Part of the problem is that populism and traditional conservatism really don't mix. The populist [Republican voters] of today would [have been] Democrats two generations ago; they made up the major support of southern politicians who ran as Democrats, not Republicans.

But returning to the main point, isn't it unfair if to members of a party if that party's system shuts out a populist candidate that they like?
My answer to the people who support Trump who are complaining about this is, "Wait, if the rules are rigged, how does your candidate have more delegates than anyone? How did your candidate get 90 delegates out of 95 out of New York State yesterday? How did that happen?" If it was rigged, there'd be methodologies in place trying to stop him.

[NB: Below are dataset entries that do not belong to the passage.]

/-- A pattern is an infinity exactly when its 63 low bits are those of `+infinity`. -/
theorem isInf_iff (b : Word) : isInf b = true ↔ b.toNat % 2 ^ 63 = infMagnitude := by
  simp only [isInf, Bool.and_eq_true, beq_iff_eq, expField_eq_iff, fracField_eq_zero_iff, infMagnitude]
  have : (2047#11).toNat = 2047 := rfl
  omega

theorem magnitude_eq (b : Word) : magnitude b = magOf (b.toNat % 2 ^ 63) := by
  have h := expField_eq_iff b 0#11
  simp only [magnitude, magOf, expField_toNat, fracField_toNat]
  by_cases he : expField b = 0#11
  · rw [if_pos he, if_pos (by simpa using h.mp he)]
  · rw [if_neg he, if_neg (fun e => he (h.mpr (by simpa using e)))]

/-- The sign bit is the top bit. -/
theorem signBit_iff (b : Word) : signBit b = true ↔ 2 ^ 63 ≤ b.toNat := by
  have hb := b.isLt
  rw [signBit, BitVec.getLsbD, Nat.testBit_eq_decide_div_mod_eq, decide_eq_true_eq]
  omega

/-- What `valueOf` gives, by the 63 low bits. -/
theorem valueOf_nan {b : Word} (h : infMagnitude < b.toNat % 2 ^ 63) : valueOf b = .nan := by
  rw [valueOf, if_pos ((isNaN_iff b).mpr h)]

theorem valueOf_inf {b : Word} (h : b.toNat % 2 ^ 63 = infMagnitude) : valueOf b = .inf (signBit b) := by
  have hn : isNaN b ≠ true := fun e => by have := (isNaN_iff b).mp e; omega
  rw [valueOf, if_neg hn, if_pos ((isInf_iff b).mpr h)]

theorem valueOf_fin {b : Word} (h : b.toNat % 2 ^ 63 < infMagnitude) :
    valueOf b = .fin (signBit b) (magOf (b.toNat % 2 ^ 63)) := by
  have hn : isNaN b ≠ true := fun e => by have := (isNaN_iff b).mp e; omega
  have hi : isInf b ≠ true := fun e => by have := (isInf_iff b).mp e; omega
  rw [valueOf, if_neg hn, if_neg hi, magnitude_eq]

/-- `valueOf` says NaN exactly of the NaNs. -/
theorem valueOf_eq_nan_iff (b : Word) : valueOf b = .nan ↔ isNaN b = true := by
  rcases Nat.lt_trichotomy (b.toNat % 2 ^ 63) infMagnitude with h | h | h
  · rw [valueOf_fin h, isNaN_iff]; simp; omega
  · rw [valueOf_inf h, isNaN_iff]; simp; omega
  · exact ⟨fun _ => (isNaN_iff b).mpr h, fun _ => valueOf_nan h⟩

/-- The quiet NaN is a NaN, whatever the free values are. -/
@[simp] theorem isNaN_quietNaN (o : FOp) (a b : Word) : isNaN (quietNaN o a b) = true := by
  have he : expField (quietNaN o a b) = 2047#11 := by
    apply BitVec.eq_of_getLsbD_eq
    intro i hi
    simp only [expField, quietNaN, BitVec.getLsbD_extractLsb', BitVec.getLsbD_append]
    interval_cases i <;> simp
  have hf : (fracField (quietNaN o a b)).getLsbD 51 = true := by
    rw [fracField, BitVec.getLsbD_extractLsb', quietNaN, BitVec.getLsbD_append, BitVec.getLsbD_append]
    rfl
  have hz : fracField (quietNaN o a b) ≠ 0#52 := fun e => by rw [e] at hf; simp at hf
  simp [isNaN, he, hz]

@[simp] theorem valueOf_quietNaN (o : FOp) (a b : Word) : valueOf (quietNaN o a b) = .nan :=
  (valueOf_eq_nan_iff _).mpr (isNaN_quietNaN o a b)

theorem packSign_toNat (neg : Bool) {n : Nat} (h : n < 2 ^ 63) :
    (packSign neg n).toNat = (if neg then 2 ^ 63 else 0) + n := by
  rw [packSign, BitVec.toNat_ofNat, Nat.mod_eq_of_lt]
  split <;> omega

theorem packSign_low (neg : Bool) {n : Nat} (h : n < 2 ^ 63) : (packSign neg n).toNat % 2 ^ 63 = n := by
  rw [packSign_toNat neg h]
  split <;> omega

Cruz is taking a behind-the-scenes approach to stopping Trump, appealing to party insiders to try to sway delegates. Is this a classic strategy?
In a sense, Cruz is just doing what Ron Paul did four years ago, when he got delegates [who supported him] seated [at the convention], even though they had to vote for [Mitt] Romney on the first ballot—by basically being almost like a wedding crasher, crashing certain conventions at the county level.

Cruz is doing basically the same thing without having to "crash the party," so to speak. This is where Trump has a disadvantage as an outsider. Cruz—even though he's apparently not well-liked by most politicians in the Republican Party—is a politician. He's a senator. He's able to play the "game" in a way that Trump can't.